Proviamo allora a fare un passo indietro e raccontare un po’ cosa si nasconde dietro a una tazza, insieme all’esperta Elisa di Teatips.

Si parte dalla raccolta delle foglie di tè

“La raccolta può avvenire manualmente oppure meccanicamente – attraverso delle attrezzature che tagliano la parte superiore della pianta, per lo più nelle piantagioni con i filari dei cespugli e non in contesti selvatici. In alcuni casi più avanzati, questi strumenti sono dotati anche di sensori -.

In questa fase si prende il germoglio, composto dalla gemma ancora non dischiusa, e le foglie successive che possono arrivare sino alla terza/quarta.
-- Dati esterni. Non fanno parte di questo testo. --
-- ==== Sys2Proof/Tests/Slice0.lean ====
section
/-! SUPPORT. The model's own tests: ill-formed commands are refused by WellFormed, engine words of the spec decode to their
instructions, and for every obligation with hypotheses a state and operands that meet them. -/

namespace Sys2Proof.Tests
open Sys2Proof Sys2Proof.Machine Sys2Proof.Claims

set_option Elab.async false

/-! ### Helpers -/

/-- Fields of a state set: field, index, value. -/
def set (s : State) (l : List (Fld × Nat × Nat)) : State := s.each l fun s p => s.put p.1 p.2.2 p.2.1

/-- The part after a boot: every domain up. -/
def up : State := set State.reset [(R.PWR_DOM_ON, 0, 0xFFF), (R.PWR_DOM_RST, 0, 0), (R.HIF_STATUS_READY, 0, 1),
  (R.PWR_CLK_LOCK, 0, 0x1F), (R.PWR_CLK_REF, 0, 1)]

/-- A request that waits in a mailbox: opcode and the bytes of its parameters. -/
def req (s : State) (mb opc : Nat) (bs : List Nat) : State :=
  set (s.setBytes (pageOf mb) bs) [(R.MBX_STAT_STATUS, mb, 1), (H.MB_OPC, mb, opc), (H.MB_LEN, mb, bs.length)]

/-- As `req`, with words as its parameters. -/
def reqW (s : State) (mb opc : Nat) (ws : List Nat) : State := req s mb opc (ofWords ws)

/-- A running instance of engine `e`: descriptor 3, priority 4, cycle 5. -/
def inst (e : Nat) : Inst :=
  { id := 1, desc := 3, cause := 0, cyc := 5, t := 100, dl := 100000, prio := 4, budget := 500, entry := 0, st := 1, eng := e }

/-- Engine `e` executes an instruction. -/
def eng (e : Nat) : State := { (up.setEngSt e 1) with insts := [inst e] }

/-- Reaches, as a Bool. -/
def reachesB (s : State) (i : Ifc) (a : Nat) : Bool :=
  s.ifcUp i && decide (i ≠ .bar2) && decide (i = .qspi → qspiMapped a = true) && !s.barDown (bar0Dom a) &&
    (match mbOf a with
      | some n => s.owns i n
      | none => true) && decide (a % 4 = 0) && decide (a < 0x1000000)

theorem reaches_of {s : State} {i : Ifc} {a : Nat} (h : reachesB s i a = true) : Reaches s i a := by
  simp only [reachesB, Bool.and_eq_true, decide_eq_true_eq, Bool.not_eq_true'] at h
  obtain ⟨⟨⟨⟨⟨⟨h1, h2⟩, h3⟩, h4⟩, h5⟩, h6⟩, h7⟩ := h
  exact ⟨h1, h2, h3, h4, fun n hn => by rw [hn] at h5; exact h5, h6, h7⟩

theorem engFree_of {s : State} {e : Nat}
    (h : (s.engCan e = true ∧ bit (s.esr e) 11 = false ∧ bit (s.get H.ENG_INJR e) 17 = false ∧
      (∀ x ∈ s.olds, x.eng ≠ e) ∧ s.inDelay e = false ∧ esrProt (s.esr e) = 0 ∧
      (esrLvl (s.esr e) = 0 ∨ bit (s.esr e) 7 = true ∨ s.get H.ENG_PC e ≠ s.get H.ENG_LE e (esrLvl (s.esr e) - 1))) ∧
      ∀ x ∈ s.late, x.eng ≠ e) : EngFree s e :=
  have ⟨⟨a, b, c, d, f, g, k⟩, l⟩ := h
  ⟨⟨a, b, c, d, f, g, k⟩, l⟩

/-- What holds of the key slots 1 to 3 (R479). -/
theorem forall_slot {P : Nat → Prop} (h : P 1 ∧ P 2 ∧ P 3) : ∀ j, 1 ≤ j → j ≤ 3 → P j := by
  intro j h1 h3
  have : j = 1 ∨ j = 2 ∨ j = 3 := by omega
  rcases this with rfl | rfl | rfl
  · exact h.1
  · exact h.2.1
  · exact h.2.2

/-! ### Ill-formed commands -/

theorem test_wf_register_address : Instr.wf (.registerWrite .bar0 (2 ^ 24) [0]) = false := by decide +kernel
theorem test_wf_bytes : bytesOk [0, 255, 256] = false ∧ Instr.wf (.registerWrite .bar0 0 [256]) = false := by decide +kernel
theorem test_wf_value : Instr.wf (.w1cWrite .bar0 0x30 (2 ^ 32) 0) = false := by decide +kernel
theorem test_wf_axis : Instr.wf (.axisLoop 256) = false := by decide +kernel
theorem test_wf_mailbox : Instr.wf (.echo 32) = false := by decide +kernel
theorem test_wf_engine : Instr.wf (.nop 16) = false := by decide +kernel
theorem test_wf_alu_operand : AluB.wf (.reg 16) = false ∧ AluB.wf (.imm 32768) = false := by decide +kernel
theorem test_wf_memory_operand : MemRef.wf ⟨false, 8, 0, 0⟩ 13 = false ∧ MemRef.wf ⟨false, 0, 0, 4096⟩ 13 = false := by decide +kernel
theorem test_wf_second_unit : MacUnit.wf ⟨3, 0, 0, 0⟩ = false := by decide +kernel
theorem test_wf_moves : XMove.wf ⟨8, 0, false⟩ = false ∧ YMove.wf ⟨true, 4, 0, 0⟩ = false := by decide +kernel
theorem test_wf_branch_target : BrTgt.wf (.ofs 32768) = false ∧ BrTgt.wf (.ind 16) = false := by decide +kernel
theorem test_wf_debug_space : DbgSpace.wf (.engP 16) = false := by decide +kernel
theorem test_wf_frame : frameWf (List.replicate 14 0) (List.replicate 63 0) [] = false ∧
    frameWf (List.replicate 14 256) (List.replicate 64 0) [] = false ∧
    Instr.wf (.cycleFrameReturn 4 true (List.replicate 14 0) (List.replicate 64 0) [] 0 0) = false ∧
    Instr.wf (.cycleFrameReturn 3 true (List.replicate 14 0) (List.replicate 64 0) [] 0 65536) = false ∧
    Instr.wf (.frameForward 4 true (List.replicate 14 0) (List.replicate 64 0) [] 0) = false := by decide +kernel
theorem test_wf_drive_port : Instr.wf (.offsetCalibrationComplete 8 0 0 0 0) = false ∧
    Instr.wf (.offsetCalibrationComplete 7 0 0 0 65536) = false ∧
    Instr.wf (.calibrationStepComplete 0 (2 ^ 32) 0) = false := by decide +kernel
theorem test_wf_well_formed : Instr.wf (.registerWrite .qspi 0x100000 [1, 2, 3, 4]) = true ∧ Instr.wf (.echo 31) = true := by
  decide +kernel

/-! ### Engine words, written out from R113 and from the spec's own listings -/

theorem test_word_parallel_move :
    engDecode 2 0x5C024604 0 = some (.parallelMove 2 (some ⟨1, 0, false⟩) (some ⟨true, 0, 0, 1⟩)) := by decide +kernel
theorem test_word_mac : engDecode 2 0x5422C000 0 = some (.mac 2 0 1 0 none (some ⟨3, 0, false⟩) none) := by decide +kernel
theorem test_word_mpy : engDecode 2 0x52634000 0 = some (.mpy 2 2 3 0 none (some ⟨5, 0, false⟩) none) := by decide +kernel
theorem test_word_msu : engDecode 2 0x699AAE00 0 = some (.msu 2 1 4 6 (some ⟨2, 2, 5, 6⟩) none none) := by decide +kernel
theorem test_word_mva : engDecode 2 0x870607A0 0 = some (.mva 2 6 0 30 true) := by decide +kernel
theorem test_word_sout : engDecode 2 0x88007020 0 = some (.sout 2 0 0 7 true) := by decide +kernel
theorem test_word_sta64 : engDecode 2 0x46C80008 0 = some (.sta64 2 ⟨true, 4, 2, 8⟩ 1 0 false) := by decide +kernel
theorem test_word_done : engDecode 2 0x01000000 0 = some (.done 2) := by decide +kernel
theorem test_word_ldi : engDecode 2 0xE0300000 0x12345678 = some (.ldi 2 3 0x12345678) := by decide +kernel
theorem test_word_class_c : engDecode 2 0xC0000000 0 = none := by decide +kernel

/-! ### Witnesses of the statements about the machine -/

/-- What Obligations.EveryStepKeepsStateSound assumes holds somewhere: a supply loss waits after reset. -/
theorem wit_EveryStepKeepsStateSound :
    ∃ s t : State, s.Inv ∧ s.pending ≠ [] ∧ step s = .next t :=
  ⟨{ State.reset with pending := [.vinLoss] }, _, ⟨by decide, by decide, by decide, by decide, fun _ => by simp [State.reset], fun _ => by simp [State.reset]⟩, by decide, rfl⟩

/-- What Obligations.RequestNotPendingDoesNothing assumes holds somewhere. -/
theorem wit_RequestNotPendingDoesNothing : ∃ (i : Instr) (s : State) (mb opc n : Nat),
    requestOf i = some (mb, opc, n) ∧ s.live mb opc = false :=
  ⟨.secAttest 31, up, 31, 0x0C08, 16, by decide +kernel, by decide +kernel⟩

/-- What Obligations.ShortRequestFailsWithLength assumes holds somewhere. -/
theorem wit_ShortRequestFailsWithLength : ∃ (i : Instr) (s : State) (mb opc n : Nat),
    requestOf i = some (mb, opc, n) ∧ s.live mb opc = true ∧ s.get R.PWR_STATE_BOOT ≠ 2 ∧ s.get R.PWR_STATE_STATE ≠ 2 ∧
      s.isStandby = false ∧ s.get H.MB_JRN mb = 0 ∧ s.get H.MB_LEN mb < n :=
  ⟨.move 31, reqW up 31 0x0400 (List.replicate 14 0), 31, 0x0400, 60, by decide +kernel, by decide +kernel, by decide +kernel,
    by decide +kernel, by decide +kernel, by decide +kernel, by decide +kernel⟩

/-- What Obligations.StandbyRefusesStateChanges assumes holds somewhere. -/
theorem wit_StandbyRefusesStateChanges : ∃ (i : Instr) (s : State) (mb opc n : Nat),
    requestOf i = some (mb, opc, n) ∧ s.live mb opc = true ∧ s.get R.PWR_STATE_BOOT ≠ 2 ∧ s.get R.PWR_STATE_STATE ≠ 2 ∧
      s.isStandby = true ∧ s.get H.MB_JRN mb = 0 ∧
      opc ∉ [0x0001, 0x0002, 0x0006, 0x0007, 0x0107, 0x0201, 0x0205, 0x0504, 0x0608, 0x060B, 0x0A00, 0x0A01, 0x0A02, 0x0A03,
        0x0A04, 0x0905, 0x0B02, 0x0C08] :=
  ⟨.axisEnable 31, set (reqW up 31 0x0102 [255]) [(R.CNJ_STATE_ROLE, 0, 2)], 31, 0x0102, 4, by decide +kernel,
    by decide +kernel, by decide +kernel, by decide +kernel, by decide +kernel, by decide +kernel, by decide +kernel⟩

/-! ### Witnesses of the other statements -/


/-! Helpers of the witnesses for the control instructions of an engine. -/

/-- A state or an item for the witnesses of the control instructions of an engine. -/
def w4idle : State := { set up [(R.SCH_STATUS_ENG_INSVC,0,0xFFFF)] with insts := [{ inst 0 with st := 0 }] }

/-- A state or an item for the witnesses of the control instructions of an engine. -/
def w4pre : State :=
  { (set (eng 2) [(H.ENG_ESR,2,0x40),(H.ENG_ECYC,2,9),(H.ENG_PC,2,0x100),(R.SCH_ENG_STATE,0,0xFFFFFFDF)]) with insts := [inst 2, { inst 0 with id := 2, desc := 4, st := 0, prio := 7, rtype := 2 }] }

/-- A state or an item for the witnesses of the control instructions of an engine. -/
def w4acc : State :=
  { (set (eng 2) [(H.ENG_ESR,2,0x440),(H.ENG_EPC,2,0x100),(H.ENG_ESS,2,0x43),(H.ENG_ECS,2,9)]) with insts := [{inst 2 with st := 2 }, { inst 2 with id := 2, desc := 4, entry := 0x200, prio := 7, st := 3 }] }

/-! Helpers of the witnesses for the boundaries and the scheduler. -/

/-- A state or an item for the witnesses of the boundaries and the scheduler. -/
def w5x (ty r rt : Nat) : Inst := { inst 2 with ty := ty, recd := r, rtype := rt }

/-- A state or an item for the witnesses of the boundaries and the scheduler. -/
def w5cl (ty r rt : Nat) : State := { eng 2 with insts := [w5x ty r rt] }

/-- A state or an item for the witnesses of the boundaries and the scheduler. -/
def w5i (ty r : Nat) : Inst := { w5x ty r 0 with pkt := ofWords [0xFFFFFFF0, 5, 0, 0] }

/-- A state or an item for the witnesses of the boundaries and the scheduler. -/
def w5s (ty a : Nat) : State :=
  { (set (w5cl ty a 0) [(H.AX_BIND,a,0x20),(R.AXS_STATUS_STATE,a,1)]) with insts := [w5i ty a] }

/-- A state or an item for the witnesses of the boundaries and the scheduler. -/
def w5v (z : Nat) : State :=
  { (set (w5cl 2 7 0) [(H.AX_BIND,7,0x20),(R.AXS_STATUS_STATE,7,3),(H.AX_SMODE,7,3),(R.AXS_STAGE_CFG_GROUP,7,0),(H.AX_Z,7,z),(R.AXS_TRQ_MIN,7,0xFFFFF000),(R.AXS_TRQ_MAX,7,0x1000)]) with insts := [w5i 2 7] }

/-- A state or an item for the witnesses of the boundaries and the scheduler. -/
def w5c (ty kind : Nat) : State :=
  { (set (w5cl ty 7 0) [(H.AX_BIND,7,0x20),(R.AXS_STATUS_KIND,7,kind),(R.AXS_STATUS_STATE,7,4),(H.AX_TRQ,7,1),(R.AXS_STAGE_CFG_GROUP,7,255),(R.AXS_POS_SCALE,7,0x30000),(R.AXS_VEL_SCALE,7,0x8000),(R.AXS_P_DEM,7,1000),(R.AXS_TRQ_MIN,7,0xFFFFF000),(R.AXS_TRQ_MAX,7,0x1000)]) with insts := [w5i ty 7] }

/-- A state or an item for the witnesses of the boundaries and the scheduler. -/
def w5d (st : Nat) : State := { up with insts := [{ inst 2 with st := st }] }

/-- A state or an item for the witnesses of the boundaries and the scheduler. -/
def w5sch (opc len : Nat) (ws : List Nat) : State := reqW up 3 opc ws

/-! Helpers of the witnesses for the axes. -/

/-- A state or an item for the witnesses of the axes. -/
def w6 (mb opc len : Nat) (ws : List Nat) (st : Nat :=
  4) : State := set (reqW up mb opc (ws ++ List.replicate (len / 4 + 1 - ws.length) 0)) [(R.AXS_STATUS_STATE, ws.headD 0 % 256, st)]

/-- A state or an item for the witnesses of the axes. -/
def w6x (mb opc : Nat) (ws : List Nat) (st : Nat :=
  4) : State := set (reqW up mb opc ws) [(R.AXS_STATUS_STATE, ws.headD 0 % 256, st)]

/-- A state or an item for the witnesses of the axes. -/
def w6f : State :=
  { (set (reqW up 31 0x104 [255]) [(R.AXS_STATUS_STATE,255,6),(H.FRST_ON,255,1),(H.FRST_N,255,16)]) with waits := [{ mb := 31, opc := 0x104, key := 255 }] }

/-- A state or an item for the witnesses of the axes. -/
def w6m : Motion :=
  { axis := 255, ts := 1000, kind := 1, tgt := 100, v := 1000, a := 10000, d := 10000, j := 0, held := false }

/-- A state or an item for the witnesses of the axes. -/
def w6g : Seg := { axis := 255, dur := 8, flags := 0, pEnd := 0, vEnd := 0 }

/-- A state or an item for the witnesses of the axes. -/
def w6s (g : List Seg) : State :=
  { (set up [(R.AXS_STATUS_STATE,255,4),(R.TRJ_SEG_STAT_STATE,255,1),(R.TRJ_STAT_MODE,255,2)]) with segs := g }

/-- A state or an item for the witnesses of the axes. -/
def w6t (n : Nat) : Track :=
  { unit := 31, t0 := 0, len := 1000, p0 := -4294967296, v0 := 8589934592000000, p1 := 4294967296, v1 := 8589934592000000, fired := n }

/-- A state or an item for the witnesses of the axes. -/
def w6c (n : Nat) : State :=
  { (set up [(R.CMP_CTL_EN,31,1),(R.CMP_STAT_ARMED,31,1),(R.CMP_CAP_CTL_EN,31,1),(R.CMP_CAP_CTL_SRC,31,15),(R.CMP_CAP_STAT_ARMED,31,1),(R.CMP_CAP_CTL_EDGE,31,2),(H.CMP_TGAP,31,1),(R.CMP_CTL_DIR,31,1)]) with tracks := [w6t n] }

/-- A state or an item for the witnesses of the axes. -/
def w6e (n : Nat) : State :=
  { w6c 4 with edges := List.replicate n { unit := 31, t := 5, frac := 0, rising := true } }

/-! Helpers of the witnesses for the rings. -/

/-- A state or an item for the witnesses of the rings. -/
def w7 (l : List (Fld × Nat × Nat)) : State := set up l

/-- A state or an item for the witnesses of the rings. -/
def w7a (r nslot : Nat) : State :=
  set up [(R.NRT_RSTATE_STATE,r,4),(R.NRT_RSTATE_HEAD,r,1),(R.NRT_RCFG2_NSLOT,r,nslot),(R.SCH_DESC_EN,1023,1),(R.SCH_DESC_REL,1023,0),(R.SCH_DESC_RING,1023,r),(R.SCH_DESC_SLOT,1023,nslot-1),(H.BND_N,0,100),(R.NRT_TOPO_HOPS,r,7)]

/-- A cycle frame of the head 1, from its destination address on: FLAGS, HOPS, REF_ADDR, REF_TIME. -/
def w7l (flags hops refa reft : Nat) : List Nat :=
  List.replicate 12 0 ++ toBytesBE 2 (up.get R.NRT_RCFG3_ETYPE 0) ++ [1, 1] ++ toBytesBE 2 flags ++ toBytesBE 8 100 ++
    List.replicate 8 0 ++ toBytesBE 4 1 ++ List.replicate 14 0 ++ toBytesBE 2 hops ++ toBytesBE 2 refa ++ toBytesBE 8 reft ++
    [0, 0] ++ toBytesBE 4 777 ++ List.replicate 8 0

/-- A state or an item for the witnesses of the rings. -/
def w7n : State :=
  set up [(H.NODE_ST,8191,2),(R.AXS_STATUS_STATE,255,4),(H.AX_BIND,255,1),(H.AX_NODE,255,4095),(H.AX_ONLINE,255,1)]

/-- A state or an item for the witnesses of the rings. -/
def w7q (ln : Nat) (ws : List Nat) (opc : Nat) (l : List (Fld × Nat × Nat)) : State :=
  set (reqW up 31 opc (ws ++ List.replicate (ln / 4 - ws.length) 0)) l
In base poi al tipo di tè che si vuole ottenere, vengono utilizzate determinate foglie: indipendentemente che si tratti di tè neri, tè bianchi, si usano soltanto le gemme (questo è vero soltanto se si ha un tè di sole gemme, cosa che non succede ogni volta; non si usano sempre e solo le gemme, ma si possono usare quelle singole, oppure gemme + foglie successive, arrivando fino alla quarta in base al tipo di tè che si vuole ottenere).
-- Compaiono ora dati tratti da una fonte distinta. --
-- ==== Sys2Proof/Decode.lean ====
section
/-! DEFINITION. Decode.lean: the command a word of the opcode table spells. -/
namespace Sys2Proof

/-- The command that a word spells by the table's bits. No row of the table gives bits, so no word spells a command. -/
def decodeTableWord (_nbits _w : Nat) : Option Instr := none

end Sys2Proof
end

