-- ==== Sys2Proof/Machine/Bits.lean ====
section
/-! DEFINITION. Machine/Bits.lean: byte order, signed fields, rounding and the checksums of 00_scope.md (R12, R15, R16). -/
namespace Sys2Proof.Machine

/-- Byte `i` of a record; a byte beyond its end is 0. -/
def byteAt (l : List Byte) (i : Nat) : Nat := (l.getD i 0).toNat

/-- The little-endian value of `n` bytes at `off` (R12). -/
def le (l : List Byte) (off : Nat) : Nat → Nat
  | 0 => 0
  | n + 1 => byteAt l off + 256 * le l (off + 1) n

/-- The `n` little-endian bytes of `v` (R12). -/
def toLe : Nat → Nat → List Byte
  | 0, _ => []
  | n + 1, v => BitVec.ofNat 8 v :: toLe n (v / 256)

/-- Bits `[lo + w − 1 : lo]` of `v`. -/
def bits (v lo w : Nat) : Nat := v / two lo % two w

/-- Bit `i` of `v`. -/
def bit (v i : Nat) : Bool := v / two i % 2 == 1

/-- 1 for true, 0 for false. -/
def b2n (b : Bool) : Nat := if b then 1 else 0

/-- The value of a `w`-bit two's complement field (R13). -/
def toS (w v : Nat) : Int := if 2 * (v % two w) < two w then (v % two w : Int) else (v % two w : Int) - (two w : Int)

/-- The `w`-bit two's complement field holding `x`. -/
def ofS (w : Nat) (x : Int) : Nat := (x % (two w : Int)).toNat

/-- `a ÷ b` rounded to the nearest integer, a tie to the even one (R16). -/
def rneDiv (a : Int) (b : Nat) : Int :=
  let q := a / (b : Int)
  let r := 2 * (a % (b : Int))
  if r < (b : Int) then q else if (b : Int) < r then q + 1 else if q % 2 = 0 then q else q + 1

/-- v ÷ 2ⁿ rounded by R16 (rshift of R253). -/
def rshift (v : Int) (n : Nat) : Int := rneDiv v (two n)

/-- Saturation to a signed `w`-bit value. -/
def satS (w : Nat) (x : Int) : Int := max (-(two (w - 1) : Int)) (min ((two (w - 1) : Int) - 1) x)

/-- Limit `x` to `lo … hi`. -/
def clampI (lo hi x : Int) : Int := max lo (min hi x)

/-- ceil(a ÷ b). -/
def ceilDiv (a b : Nat) : Nat := (a + b - 1) / b

/-- Round up to a multiple of `b`. -/
def roundUp (a b : Nat) : Nat := ceilDiv a b * b

/-- The little-endian record of a list of (size, value) fields, in order. -/
def record : List (Nat × Nat) → List Byte
  | [] => []
  | (n, v) :: l => toLe n v ++ record l

/-- `n` zero bytes. -/
def zeros (n : Nat) : List Byte := List.replicate n 0

/-- `l` cut or zero-filled to `n` bytes. -/
def fit (n : Nat) (l : List Byte) : List Byte := (l ++ zeros (n - l.length)).take n

/-- Bytes `off … off + n − 1`; bytes beyond the end are 0. -/
def slice (l : List Byte) (off n : Nat) : List Byte := fit n (l.drop off)

/-- `l` with the bytes at `off` replaced by `d`. -/
def patch (l : List Byte) (off : Nat) (d : List Byte) : List Byte := l.take off ++ d ++ l.drop (off + d.length)

/-- The numbers 0 … n − 1 whose bit is set in `m`. -/
def maskList (m n : Nat) : List Nat := (List.range n).filter (fun i => bit m i)

/-- The mask of a list of numbers. -/
def maskOf (l : List Nat) : Nat := l.foldl (fun a i => if bit a i then a else a + two i) 0

/-- A CRC over bytes, `f` one byte of it; the match makes each byte's value a numeral before the next is read. -/
def crcFold (f : Nat → Byte → Nat) : List Byte → Nat → Nat
  | [], c => c
  | b :: l, c =>
    match f c b with
    | 0 => crcFold f l 0
    | n + 1 => crcFold f l (n + 1)

/-- One bit of the reflected CRC-32 of R15. -/
def crc32Bit (c : Nat) : Nat := if c % 2 = 1 then (c / 2) ^^^ 0xEDB88320 else c / 2

/-- One byte of the reflected CRC-32 of R15. -/
def crc32Byte (c : Nat) (b : Byte) : Nat :=
  crc32Bit (crc32Bit (crc32Bit (crc32Bit (crc32Bit (crc32Bit (crc32Bit (crc32Bit (c ^^^ b.toNat))))))))

/-- CRC-32 (IEEE 802.3) of R15. -/
def crc32 (l : List Byte) : Nat := crcFold crc32Byte l 0xFFFFFFFF ^^^ 0xFFFFFFFF

/-- CRC-32 of a record with its 4-byte CRC field at `off` taken as zero (R59, R110, R260). -/
def crcOk (l : List Byte) (off : Nat) : Bool := crc32 (patch l off (zeros 4)) == le l off 4

/-- One bit of the CRC-64 (ECMA) of R15, not reflected. -/
def crc64Bit (c : Nat) : Nat :=
  if c / two 63 % 2 = 1 then ((c * 2) % two 64) ^^^ 0x42F0E1EBA9EA3693 else (c * 2) % two 64

/-- One byte of the CRC-64 of R15. -/
def crc64Byte (c : Nat) (b : Byte) : Nat :=
  crc64Bit (crc64Bit (crc64Bit (crc64Bit (crc64Bit (crc64Bit (crc64Bit (crc64Bit (c ^^^ (b.toNat * two 56)))))))))

/-- CRC-64 (ECMA-182) of R15. -/
def crc64 (l : List Byte) : Nat := crcFold crc64Byte l 0

end Sys2Proof.Machine
end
I tè bianchi sono invece composti dalla gemma più la prima o seconda foglia. La gemma indica che la pianta è pronta per essere usata: all’interno del germoglio si cela la parte più pregiata e infatti i tè prodotti da questo sono i più costosi e di alta qualità, perché contengono la porzione più giovane della pianta.

Utilizzare la gemma e raccoglierla, prevede una manualità precisa per non rovinare la qualità. Di solito la raccolta meccanizzata è molto diffusa in Giappone dove si lavorano soprattutto i tè verdi, mentre quelli composti soltanto da una gemma sono raccolti a mano.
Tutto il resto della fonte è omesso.